ゴム成分としては、例えば、天然ゴム;スチレンブタジエンゴム;ブタジエンゴム;イソプレンゴム(合成イソプレン);ブチルゴム;クロロブチル、ブロモブチルなどのハロゲン化ブチルゴム;エチレン−プロピレン−ジエンゴム(EPDM)などが挙げられる。

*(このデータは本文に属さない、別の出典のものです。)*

/-- An instruction that delivers a function of its one operand. -/
theorem wUnary_delivers {ins : Instr} {i : Ins} {ok : BitVec 6 → Bool} {f : Cell → Cell}
    (hex : exec ins s = .next (s.issue c t i (wUnary d a ok f))) (h : s.ready c t = true) (hs : i.sup = true → (s.thread c t).sup = true)
    (ha : (s.thread c t).has a ok = true) : delivers ins s c t d (f ((s.thread c t).reg a)) :=
  delivers_of_run hex h hs (runI_operand_bind ha)
theorem truth_eq (p : Bool) : truth p = if p = true then cT else cNIL := rfl
theorem mov_delivers (h : s.ready c t = true) (ha : (s.thread c t).has a anyTag = true) :
    delivers (.mov c t d a) s c t d ((s.thread c t).reg a) := wUnary_delivers (f := id) rfl h nofun ha
theorem tagof_delivers (h : s.ready c t = true) (ha : (s.thread c t).has a anyTag = true) :
    delivers (.tagof c t d a) s c t d (fix ((cellTag ((s.thread c t).reg a)).setWidth 24)) :=
  wUnary_delivers (f := fun v => fix ((cellTag v).setWidth 24)) rfl h nofun ha
theorem cdrof_delivers (h : s.ready c t = true) (ha : (s.thread c t).has a anyTag = true) :
    delivers (.cdrof c t d a) s c t d (fix ((cellCdr ((s.thread c t).reg a)).setWidth 24)) :=
  wUnary_delivers (f := fun v => fix ((cellCdr v).setWidth 24)) rfl h nofun ha
theorem tageq_delivers (h : s.ready c t = true) (ha : (s.thread c t).has a anyTag = true) :
    delivers (.tageq c t d a imm) s c t d (if cellTag ((s.thread c t).reg a) = imm then cT else cNIL) := by
  have hdel : delivers (.tageq c t d a imm) s c t d (truth (cellTag ((s.thread c t).reg a) = imm)) :=
    wUnary_delivers (f := fun v => truth (cellTag v = imm)) rfl h nofun ha
  simpa [truth] using hdel
theorem movi_delivers {imm : BitVec 11} (h : s.ready c t = true) : delivers (.movi c t d imm) s c t d (fix (imm.signExtend 24)) :=
  delivers_of_run rfl h nofun rfl
theorem movesAndTags : movesAndTagsClaim := by
  intro s c t h th
  exact ⟨fun _ => nop_completes h, fun _ => nop_faults_of_tag h, fun _ => nop_faults_of_word h, fun _ _ => movi_delivers h,
    fun d a ha => ⟨mov_delivers h ha, tagof_delivers h ha, cdrof_delivers h ha, fun _ => tageq_delivers h ha⟩⟩

/-! ### Retagging (Table 7.2) -/

/-- Where Table 7.2 allows a retag, tag by tag. -/
theorem retagOk_iff (sup : Bool) (v : Cell) (g : BitVec 6) : retagOk sup v g = true ↔
    (openTag g = true ∧ openTag (cellTag v) = true) ∨ (g = tCONST ∧ openTag (cellTag v) = true ∧ cellPay v ≤ 3#24) ∨
    (isUP g = true ∧ isUP (cellTag v) = true) ∨
    ((isPtr g = true ∨ g = tINSTR ∨ g = tHDR ∨ g = tFREE) ∧ sup = true ∧ cellTag v = tFIX) := by
  have hopen (g : BitVec 6) : plainTag g = openTag g := rfl
  have hrows : ∀ (g : BitVec 6) (p q u f : Bool),
      (if openTag g then p else if g = tCONST then p && q else if isUP g then u || f
        else if isPtr g || g = tINSTR || g = tHDR || g = tFREE then f else false) =
      (openTag g && p || decide (g = tCONST) && (p && q) || isUP g && u || (isPtr g || g = tINSTR || g = tHDR || g = tFREE) && f) := by
    decide
  unfold retagOk
  dsimp only
  rw [hopen, hopen]
  rw [hrows]
  simp [or_assoc]
theorem tagset_delivers (h : s.ready c t = true) (ha : (s.thread c t).has a anyTag = true)
    (hok : retagOk (s.thread c t).sup ((s.thread c t).reg a) imm = true) :
    delivers (.tagset c t d a imm) s c t d (mkCell imm 0#2 (cellPay ((s.thread c t).reg a))) := by
  refine delivers_of_run rfl h nofun ?_
  rw [runI_operand_bind ha, runI_bind_ok (runI_getT _), thr_begun]
  exact runI_check_passes (by simp [hok])
theorem tagset_faults (h : s.ready c t = true) (ha : (s.thread c t).has a anyTag = true)
    (hok : ¬ retagOk (s.thread c t).sup ((s.thread c t).reg a) imm = true) :
    faults (.tagset c t d a imm) s c t 3#10 fix0 (cellI 0x07 d a imm) := by
  refine faults_of_run rfl h nofun rfl ?_
  rw [runI_operand_bind ha, runI_bind_ok (runI_getT _), thr_begun, runI_check_fails (by simp [hok])]
  rfl
theorem retagging : retaggingClaim := by
  intro s c t d a imm h ha v ok
  have hok : retagOk (s.thread c t).sup v imm = true ↔ ok := retagOk_iff _ _ _
  exact ⟨fun hyes => tagset_delivers h ha (hok.mpr hyes), fun hno => tagset_faults h ha (mt hok.mp hno)⟩

/-- Settles O9: a lemma for each instruction and each ending. -/
theorem tagMovesAndRetagging : Obligations.TagMovesAndRetagging := ⟨movesAndTags, retagging⟩

/-! ### Integers -/

theorem inFix_iff (i : Int) : inFix i = true ↔ -8388608 ≤ i ∧ i ≤ 8388607 := by simp [inFix]
/-- The exact result, or the overflow fault (R197). -/
theorem runI_deliverFix_fits {i : Ins} {n : Int} (hn : inFix n = true) :
    runI (deliverFix d n) (workOn s c t i) = runI (do commit; setD d (fixI n); return Flow.next) (workOn s c t i) := by
  unfold deliverFix
  exact runI_check_passes (by simp [hn])
theorem runI_deliverFix_overflows {i : Ins} {n : Int} (hn : ¬ inFix n = true) :
    runI (deliverFix d n) (workOn s c t i) = (.error (.fault 5#10 fix0), workOn s c t i) := by
  unfold deliverFix
  rw [runI_check_fails (by simp [hn])]
  rfl
/-- An instruction whose work delivers an integer as FIX. -/
theorem fix_delivers_or_overflows {ins : Instr} {i : Ins} {w : IM Flow} {ic : Cell} {n : Int} (hex : exec ins s = .next (s.issue c t i w))
    (h : s.ready c t = true) (hs : i.sup = true → (s.thread c t).sup = true) (hic : i.icell = ic)
    (hw : runI w (workOn s c t i) = runI (deliverFix d n) (workOn s c t i)) :
    if -8388608 ≤ n ∧ n ≤ 8388607 then delivers ins s c t d (fix (BitVec.ofInt 24 n)) else faults ins s c t 5#10 fix0 ic := by
  split
  next hn => exact delivers_of_run hex h hs (hw.trans (runI_deliverFix_fits ((inFix_iff n).mpr hn)))
  next hn => exact faults_of_run hex h hs hic (hw.trans (runI_deliverFix_overflows (mt (inFix_iff n).mp hn)))
theorem runI_wIntOp {i : Ins} {f : Int → Int → Int} (ha : (s.thread c t).has a fixTag = true) (hb : (s.thread c t).has b fixTag = true) :
    runI (wIntOp d a b f) (workOn s c t i) = runI (deliverFix d (f ((s.thread c t).int a) ((s.thread c t).int b))) (workOn s c t i) := by
  unfold wIntOp
  rw [runI_operand_bind ha, runI_operand_bind hb]
  rfl

/-- Settles O10: each of the three delivers its integer through `deliverFix`. -/
theorem fixArithmetic : Obligations.FixArithmetic := by
  intro s c t d a b imm h th ha hb
  exact ⟨fix_delivers_or_overflows rfl h nofun rfl (runI_wIntOp ha hb), fix_delivers_or_overflows rfl h nofun rfl (runI_wIntOp ha hb),
    fix_delivers_or_overflows rfl h nofun rfl (runI_operand_bind ha)⟩

/-! ### Bits and shifts -/

theorem runI_bitsPair {α : Type} {i : Ins} {k : Cell × Cell → IM α} (ha : (s.thread c t).has a isBits = true)
    (hb : (s.thread c t).has b isBits = true) (hab : cellTag ((s.thread c t).reg a) = cellTag ((s.thread c t).reg b)) :
    runI (bitsPair a b >>= k) (workOn s c t i) = runI (k ((s.thread c t).reg a, (s.thread c t).reg b)) (workOn s c t i) := by
  refine runI_bind_ok ?_
  unfold bitsPair
  rw [runI_operand_bind ha, runI_operand_bind hb]
  exact runI_check_passes (by simp [hab])
theorem runI_bitsPair_fails {α : Type} {i : Ins} {k : Cell × Cell → IM α} (ha : (s.thread c t).has a isBits = true)
    (hb : (s.thread c t).has b isBits = true) (hab : cellTag ((s.thread c t).reg a) ≠ cellTag ((s.thread c t).reg b)) :
    runI (bitsPair a b >>= k) (workOn s c t i) = (.error (.fault 3#10 (fixN 1)), workOn s c t i) := by
  refine runI_bind_error ?_
  unfold bitsPair
  rw [runI_operand_bind ha, runI_operand_bind hb, runI_check_fails hab]
  rfl
theorem wBitOp_delivers {ins : Instr} {i : Ins} {f : Payload → Payload → Payload}
    (hex : exec ins s = .next (s.issue c t i (wBitOp d a b f))) (h : s.ready c t = true) (hs : i.sup = true → (s.thread c t).sup = true)
    (ha : (s.thread c t).has a isBits = true) (hb : (s.thread c t).has b isBits = true)
    (hab : cellTag ((s.thread c t).reg a) = cellTag ((s.thread c t).reg b)) :
    delivers ins s c t d (mkCell (cellTag ((s.thread c t).reg a)) 0#2 (f ((s.thread c t).pay a) ((s.thread c t).pay b))) :=
  delivers_of_run hex h hs (runI_bitsPair ha hb hab)
theorem wBitImm_delivers {ins : Instr} {i : Ins} {f : Payload → Payload}
    (hex : exec ins s = .next (s.issue c t i (wBitImm d a f))) (h : s.ready c t = true) (hs : i.sup = true → (s.thread c t).sup = true)
    (ha : (s.thread c t).has a isBits = true) :
    delivers ins s c t d (mkCell (cellTag ((s.thread c t).reg a)) 0#2 (f ((s.thread c t).pay a))) :=
  delivers_of_run hex h hs (runI_operand_bind ha)
theorem wShift_delivers {ins : Instr} {i : Ins} {f : Payload → Nat → Payload}
    (hex : exec ins s = .next (s.issue c t i (wShift d a b f))) (h : s.ready c t = true) (hs : i.sup = true → (s.thread c t).sup = true)
    (ha : (s.thread c t).has a isBits = true) (hb : (s.thread c t).has b fixTag = true) (hn : 0 ≤ (s.thread c t).int b) :
    delivers ins s c t d (mkCell (cellTag ((s.thread c t).reg a)) 0#2 (f ((s.thread c t).pay a) ((s.thread c t).pay b).toNat)) := by
  refine delivers_of_run hex h hs ?_
  unfold wShift
  rw [runI_operand_bind ha, runI_operand_bind hb]
  exact runI_check_passes (Int.not_lt.mpr hn)
theorem wShift_faults {ins : Instr} {i : Ins} {ic : Cell} {f : Payload → Nat → Payload}
    (hex : exec ins s = .next (s.issue c t i (wShift d a b f))) (h : s.ready c t = true) (hs : i.sup = true → (s.thread c t).sup = true)
    (hic : i.icell = ic) (ha : (s.thread c t).has a isBits = true) (hb : (s.thread c t).has b fixTag = true)
    (hn : (s.thread c t).int b < 0) : faults ins s c t 4#10 (fixN 1) ic := by
  refine faults_of_run hex h hs hic ?_
  unfold wShift
  rw [runI_operand_bind ha, runI_operand_bind hb]
  exact runI_check_fails hn
/-- A shift by 24 or more leaves no bit. -/
theorem shl24_eq (p : Payload) (n : Nat) : shl24 p n = if 24 ≤ n then 0#24 else p <<< n := by
  unfold shl24
  split
  next hn => exact BitVec.shiftLeft_eq_zero hn
  · rfl
theorem shr24_eq (p : Payload) (n : Nat) : shr24 p n = if 24 ≤ n then 0#24 else p >>> n := by
  unfold shr24
  split
  next hn => exact BitVec.ushiftRight_eq_zero hn
  · rfl
/-- An arithmetic shift by 24 or more leaves copies of bit 23. -/
theorem sar24_eq (p : Payload) (n : Nat) :
    sar24 p n = if 24 ≤ n then (if bit p 23 then 0xFFFFFF#24 else 0#24) else p.sshiftRight n := by
  unfold sar24 bit
  split
  next hn =>
    have hmsb : p.getLsbD 23 = p.msb := (BitVec.msb_eq_getLsbD_last p).symm
    ext i hi
    rw [hmsb, BitVec.getElem_sshiftRight, dif_neg (by omega)]
    cases p.msb
    · simp
    · exact (BitVec.getElem_allOnes i hi).symm
  · rfl
/-- A nonnegative amount is 24 or more as an integer just where its payload is. -/
theorem le_int_iff {r : Reg} (hn : 0 ≤ (s.thread c t).int r) : 24 ≤ (s.thread c t).int r ↔ 24 ≤ ((s.thread c t).pay r).toNat := by
  have e : ((s.thread c t).int r).toNat = ((s.thread c t).pay r).toNat := toNat_fixInt hn
  omega

/-- Settles O11: each instruction is one of three shapes of work; the shifts' results are those of `shl24_eq`, `shr24_eq`, `sar24_eq`. -/
theorem bitOperations : Obligations.BitOperations := by
  intro s c t d a b imm h
  dsimp only
  intro ha
  refine ⟨fun hb hab => ?_, fun hb hab => faults_of_run rfl h nofun rfl (runI_bitsPair_fails ha hb hab), fun hb hn => ?_,
    fun hb hn => ?_, ?_, ?_, ?_, ?_⟩
  · exact ⟨wBitOp_delivers (f := (· &&& ·)) rfl h nofun ha hb hab, wBitOp_delivers (f := (· ||| ·)) rfl h nofun ha hb hab,
      wBitOp_delivers (f := (· ^^^ ·)) rfl h nofun ha hb hab⟩
  · simp only [le_int_iff hn, ← shl24_eq, ← shr24_eq, ← sar24_eq]
    exact ⟨wShift_delivers (f := shl24) rfl h nofun ha hb hn, wShift_delivers (f := shr24) rfl h nofun ha hb hn,
      wShift_delivers (f := sar24) rfl h nofun ha hb hn⟩
  · exact ⟨wShift_faults rfl h nofun rfl ha hb hn, wShift_faults rfl h nofun rfl ha hb hn, wShift_faults rfl h nofun rfl ha hb hn⟩
  · exact wBitImm_delivers (f := (· &&& imm.setWidth 24)) rfl h nofun ha
  · rw [← shl24_eq]
    exact wBitImm_delivers (f := (shl24 · imm.toNat)) rfl h nofun ha
  · rw [← shr24_eq]
    exact wBitImm_delivers (f := (shr24 · imm.toNat)) rfl h nofun ha
  · rw [← sar24_eq]
    exact wBitImm_delivers (f := (sar24 · imm.toNat)) rfl h nofun ha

ゴム成分は、1種単独で、または2種以上を組み合わせて用いてもよい。
【0021】
<一般式(I)で表わされる化合物>
本発明において、上記一般式(I)で表わされる化合物は、グリップ性能の向上に寄与する成分である。
式中、Mは、リチウム、ナトリウム、カリウム、ルビジウム、セシウム、ベリリウム、マグネシウム、カルシウム、ストロンチウム、バリウム、ラジウム、アルミニウム、鉄、銅、スズ、チタン、バナジウムおよびマンガンから選択される金属のカチオンである。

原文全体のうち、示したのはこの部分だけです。